Remote objects are accessed via channels. Channels can be thought of as transport mechanism to pass messages to and from remote objects. All the method calls along with the parameters are passed to the remote object through the channel via HTTP or TCP.

I have also used the utility SOAPSUDS.EXE, which is used to generate proxies for the remote component. The following example will help you understand the remoting mechanism in .NET. I chose to use C# for this example. We will create a server that will have a method.

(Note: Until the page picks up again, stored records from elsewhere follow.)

/-! ### setTile -/

@[simp] theorem State.setTile_fuses (s : State) (t : Nat) (x : Tile) : (s.setTile t x).fuses = s.fuses := (rfl)
@[simp] theorem State.setTile_pins (s : State) (t : Nat) (x : Tile) : (s.setTile t x).pins = s.pins := (rfl)
@[simp] theorem State.setTile_office (s : State) (t : Nat) (x : Tile) : (s.setTile t x).office = s.office := (rfl)
@[simp] theorem State.setTile_staged (s : State) (t : Nat) (x : Tile) : (s.setTile t x).staged = s.staged := (rfl)
@[simp] theorem State.setTile_writer (s : State) (t : Nat) (x : Tile) : (s.setTile t x).writer = s.writer := (rfl)
@[simp] theorem State.setTile_latch (s : State) (t : Nat) (x : Tile) : (s.setTile t x).latch = s.latch := (rfl)
@[simp] theorem State.setTile_retained (s : State) (t : Nat) (x : Tile) : (s.setTile t x).retained = s.retained := (rfl)
@[simp] theorem State.setTile_stash (s : State) (t : Nat) (x : Tile) : (s.setTile t x).stash = s.stash := (rfl)
@[simp] theorem State.setTile_stashErr (s : State) (t : Nat) (x : Tile) : (s.setTile t x).stashErr = s.stashErr := (rfl)
@[simp] theorem State.setTile_mesh (s : State) (t : Nat) (x : Tile) : (s.setTile t x).mesh = s.mesh := (rfl)
@[simp] theorem State.setTile_meshCred (s : State) (t : Nat) (x : Tile) : (s.setTile t x).meshCred = s.meshCred := (rfl)
@[simp] theorem State.setTile_part0 (s : State) (t : Nat) (x : Tile) : (s.setTile t x).part0 = s.part0 := (rfl)
@[simp] theorem State.setTile_part1 (s : State) (t : Nat) (x : Tile) : (s.setTile t x).part1 = s.part1 := (rfl)
@[simp] theorem State.setTile_ports (s : State) (t : Nat) (x : Tile) : (s.setTile t x).ports = s.ports := (rfl)
@[simp] theorem State.setTile_rollMask (s : State) (t : Nat) (x : Tile) : (s.setTile t x).rollMask = s.rollMask := (rfl)
@[simp] theorem State.setTile_rollCmd (s : State) (t : Nat) (x : Tile) : (s.setTile t x).rollCmd = s.rollCmd := (rfl)
@[simp] theorem State.setTile_chans (s : State) (t : Nat) (x : Tile) : (s.setTile t x).chans = s.chans := (rfl)
@[simp] theorem State.setTile_bells (s : State) (t : Nat) (x : Tile) : (s.setTile t x).bells = s.bells := (rfl)
@[simp] theorem State.setTile_cmds (s : State) (t : Nat) (x : Tile) : (s.setTile t x).cmds = s.cmds := (rfl)
@[simp] theorem State.setTile_replies (s : State) (t : Nat) (x : Tile) : (s.setTile t x).replies = s.replies := (rfl)
@[simp] theorem State.setTile_nextCmd (s : State) (t : Nat) (x : Tile) : (s.setTile t x).nextCmd = s.nextCmd := (rfl)
@[simp] theorem State.setTile_peerMsg (s : State) (t : Nat) (x : Tile) : (s.setTile t x).peerMsg = s.peerMsg := (rfl)
@[simp] theorem State.setTile_peerSent (s : State) (t : Nat) (x : Tile) : (s.setTile t x).peerSent = s.peerSent := (rfl)
@[simp] theorem State.setTile_peerDone (s : State) (t : Nat) (x : Tile) : (s.setTile t x).peerDone = s.peerDone := (rfl)
@[simp] theorem State.setTile_roomNow (s : State) (t : Nat) (x : Tile) : (s.setTile t x).roomNow = s.roomNow := (rfl)
@[simp] theorem State.setTile_errRing (s : State) (t : Nat) (x : Tile) : (s.setTile t x).errRing = s.errRing := (rfl)
@[simp] theorem State.setTile_fw (s : State) (t : Nat) (x : Tile) : (s.setTile t x).fw = s.fw := (rfl)
@[simp] theorem State.setTile_nonce (s : State) (t : Nat) (x : Tile) : (s.setTile t x).nonce = s.nonce := (rfl)
@[simp] theorem State.setTile_half (s : State) (t : Nat) (x : Tile) : (s.setTile t x).half = s.half := (rfl)
@[simp] theorem State.setTile_sensors (s : State) (t : Nat) (x : Tile) : (s.setTile t x).sensors = s.sensors := (rfl)
@[simp] theorem State.setTile_fresh0 (s : State) (t : Nat) (x : Tile) : (s.setTile t x).fresh0 = s.fresh0 := (rfl)
@[simp] theorem State.setTile_fresh1 (s : State) (t : Nat) (x : Tile) : (s.setTile t x).fresh1 = s.fresh1 := (rfl)
@[simp] theorem State.setTile_badLines (s : State) (t : Nat) (x : Tile) : (s.setTile t x).badLines = s.badLines := (rfl)
@[simp] theorem State.setTile_dawnMs (s : State) (t : Nat) (x : Tile) : (s.setTile t x).dawnMs = s.dawnMs := (rfl)
@[simp] theorem State.setTile_testing (s : State) (t : Nat) (x : Tile) : (s.setTile t x).testing = s.testing := (rfl)
@[simp] theorem State.setTile_moving (s : State) (t : Nat) (x : Tile) : (s.setTile t x).moving = s.moving := (rfl)
@[simp] theorem State.setTile_deferred (s : State) (t : Nat) (x : Tile) : (s.setTile t x).deferred = s.deferred := (rfl)
@[simp] theorem State.setTile_wall (s : State) (t : Nat) (x : Tile) : (s.setTile t x).wall = s.wall := (rfl)
@[simp] theorem State.setTile_free (s : State) (t : Nat) (x : Tile) : (s.setTile t x).free = s.free := (rfl)
@[simp] theorem State.setTile_out (s : State) (t : Nat) (x : Tile) : (s.setTile t x).out = s.out := (rfl)
@[simp] theorem State.setTile_pending (s : State) (t : Nat) (x : Tile) : (s.setTile t x).pending = s.pending := (rfl)

/-! ### setPort -/

@[simp] theorem State.setPort_fuses (s : State) (l : Nat) (x : Port) : (s.setPort l x).fuses = s.fuses := (rfl)
@[simp] theorem State.setPort_pins (s : State) (l : Nat) (x : Port) : (s.setPort l x).pins = s.pins := (rfl)
@[simp] theorem State.setPort_office (s : State) (l : Nat) (x : Port) : (s.setPort l x).office = s.office := (rfl)
@[simp] theorem State.setPort_staged (s : State) (l : Nat) (x : Port) : (s.setPort l x).staged = s.staged := (rfl)
@[simp] theorem State.setPort_writer (s : State) (l : Nat) (x : Port) : (s.setPort l x).writer = s.writer := (rfl)
@[simp] theorem State.setPort_latch (s : State) (l : Nat) (x : Port) : (s.setPort l x).latch = s.latch := (rfl)
@[simp] theorem State.setPort_retained (s : State) (l : Nat) (x : Port) : (s.setPort l x).retained = s.retained := (rfl)
@[simp] theorem State.setPort_tiles (s : State) (l : Nat) (x : Port) : (s.setPort l x).tiles = s.tiles := (rfl)
@[simp] theorem State.setPort_stash (s : State) (l : Nat) (x : Port) : (s.setPort l x).stash = s.stash := (rfl)
@[simp] theorem State.setPort_stashErr (s : State) (l : Nat) (x : Port) : (s.setPort l x).stashErr = s.stashErr := (rfl)
@[simp] theorem State.setPort_mesh (s : State) (l : Nat) (x : Port) : (s.setPort l x).mesh = s.mesh := (rfl)
@[simp] theorem State.setPort_meshCred (s : State) (l : Nat) (x : Port) : (s.setPort l x).meshCred = s.meshCred := (rfl)
@[simp] theorem State.setPort_part0 (s : State) (l : Nat) (x : Port) : (s.setPort l x).part0 = s.part0 := (rfl)
@[simp] theorem State.setPort_part1 (s : State) (l : Nat) (x : Port) : (s.setPort l x).part1 = s.part1 := (rfl)
@[simp] theorem State.setPort_rollMask (s : State) (l : Nat) (x : Port) : (s.setPort l x).rollMask = s.rollMask := (rfl)
@[simp] theorem State.setPort_rollCmd (s : State) (l : Nat) (x : Port) : (s.setPort l x).rollCmd = s.rollCmd := (rfl)
@[simp] theorem State.setPort_chans (s : State) (l : Nat) (x : Port) : (s.setPort l x).chans = s.chans := (rfl)
@[simp] theorem State.setPort_bells (s : State) (l : Nat) (x : Port) : (s.setPort l x).bells = s.bells := (rfl)
@[simp] theorem State.setPort_cmds (s : State) (l : Nat) (x : Port) : (s.setPort l x).cmds = s.cmds := (rfl)
@[simp] theorem State.setPort_replies (s : State) (l : Nat) (x : Port) : (s.setPort l x).replies = s.replies := (rfl)
@[simp] theorem State.setPort_nextCmd (s : State) (l : Nat) (x : Port) : (s.setPort l x).nextCmd = s.nextCmd := (rfl)
@[simp] theorem State.setPort_peerMsg (s : State) (l : Nat) (x : Port) : (s.setPort l x).peerMsg = s.peerMsg := (rfl)
@[simp] theorem State.setPort_peerSent (s : State) (l : Nat) (x : Port) : (s.setPort l x).peerSent = s.peerSent := (rfl)
@[simp] theorem State.setPort_peerDone (s : State) (l : Nat) (x : Port) : (s.setPort l x).peerDone = s.peerDone := (rfl)
@[simp] theorem State.setPort_roomNow (s : State) (l : Nat) (x : Port) : (s.setPort l x).roomNow = s.roomNow := (rfl)
@[simp] theorem State.setPort_errRing (s : State) (l : Nat) (x : Port) : (s.setPort l x).errRing = s.errRing := (rfl)
@[simp] theorem State.setPort_fw (s : State) (l : Nat) (x : Port) : (s.setPort l x).fw = s.fw := (rfl)
@[simp] theorem State.setPort_nonce (s : State) (l : Nat) (x : Port) : (s.setPort l x).nonce = s.nonce := (rfl)
@[simp] theorem State.setPort_half (s : State) (l : Nat) (x : Port) : (s.setPort l x).half = s.half := (rfl)
@[simp] theorem State.setPort_sensors (s : State) (l : Nat) (x : Port) : (s.setPort l x).sensors = s.sensors := (rfl)
@[simp] theorem State.setPort_fresh0 (s : State) (l : Nat) (x : Port) : (s.setPort l x).fresh0 = s.fresh0 := (rfl)
@[simp] theorem State.setPort_fresh1 (s : State) (l : Nat) (x : Port) : (s.setPort l x).fresh1 = s.fresh1 := (rfl)
@[simp] theorem State.setPort_badLines (s : State) (l : Nat) (x : Port) : (s.setPort l x).badLines = s.badLines := (rfl)
@[simp] theorem State.setPort_dawnMs (s : State) (l : Nat) (x : Port) : (s.setPort l x).dawnMs = s.dawnMs := (rfl)
@[simp] theorem State.setPort_testing (s : State) (l : Nat) (x : Port) : (s.setPort l x).testing = s.testing := (rfl)
@[simp] theorem State.setPort_moving (s : State) (l : Nat) (x : Port) : (s.setPort l x).moving = s.moving := (rfl)
@[simp] theorem State.setPort_deferred (s : State) (l : Nat) (x : Port) : (s.setPort l x).deferred = s.deferred := (rfl)
@[simp] theorem State.setPort_wall (s : State) (l : Nat) (x : Port) : (s.setPort l x).wall = s.wall := (rfl)
@[simp] theorem State.setPort_free (s : State) (l : Nat) (x : Port) : (s.setPort l x).free = s.free := (rfl)
@[simp] theorem State.setPort_out (s : State) (l : Nat) (x : Port) : (s.setPort l x).out = s.out := (rfl)
@[simp] theorem State.setPort_pending (s : State) (l : Nat) (x : Port) : (s.setPort l x).pending = s.pending := (rfl)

Step 1: Creating the server server.cs on machine1

using System;
using System.IO;
using System.Runtime.Remoting;
using System.Runtime.Remoting.Channels;
using System.Runtime.Remoting.Channels.Http;
namespace Server 
{
   public class ServiceClass : MarshalByRefObject {
      public void AddMessage (String msg) 
  {
         Console.WriteLine (msg);
  }
}
public class ServerClass 
{
  public static void Main () 
  {
    HttpChannel c = new HttpChannel (1095);
    ChannelServices.RegisterChannel (c);
    RemotingConfiguration.RegisterWellKnownServiceType(typeof
    (ServiceClass),"ServiceClass",WellKnownObjectMode.Singleton);    
     Console.WriteLine ("Server ON at 1095");
     Console.WriteLine ("Press enter to stop the server...");
     Console.ReadLine ();
  }
 }
}

Save this file as Server.cs. Compile this file using:

csc /r:system.runtime.remoting.dll /r:system.dll Server.cs

This will generate a executable server.exe. Run this file. On the console you should see:

Server ON at 1095
Press enter to stop the server...

To check whether the HTTP channel is binded to the port, open the browser and type: http://localhost:1095/ServiceClass?WSDL.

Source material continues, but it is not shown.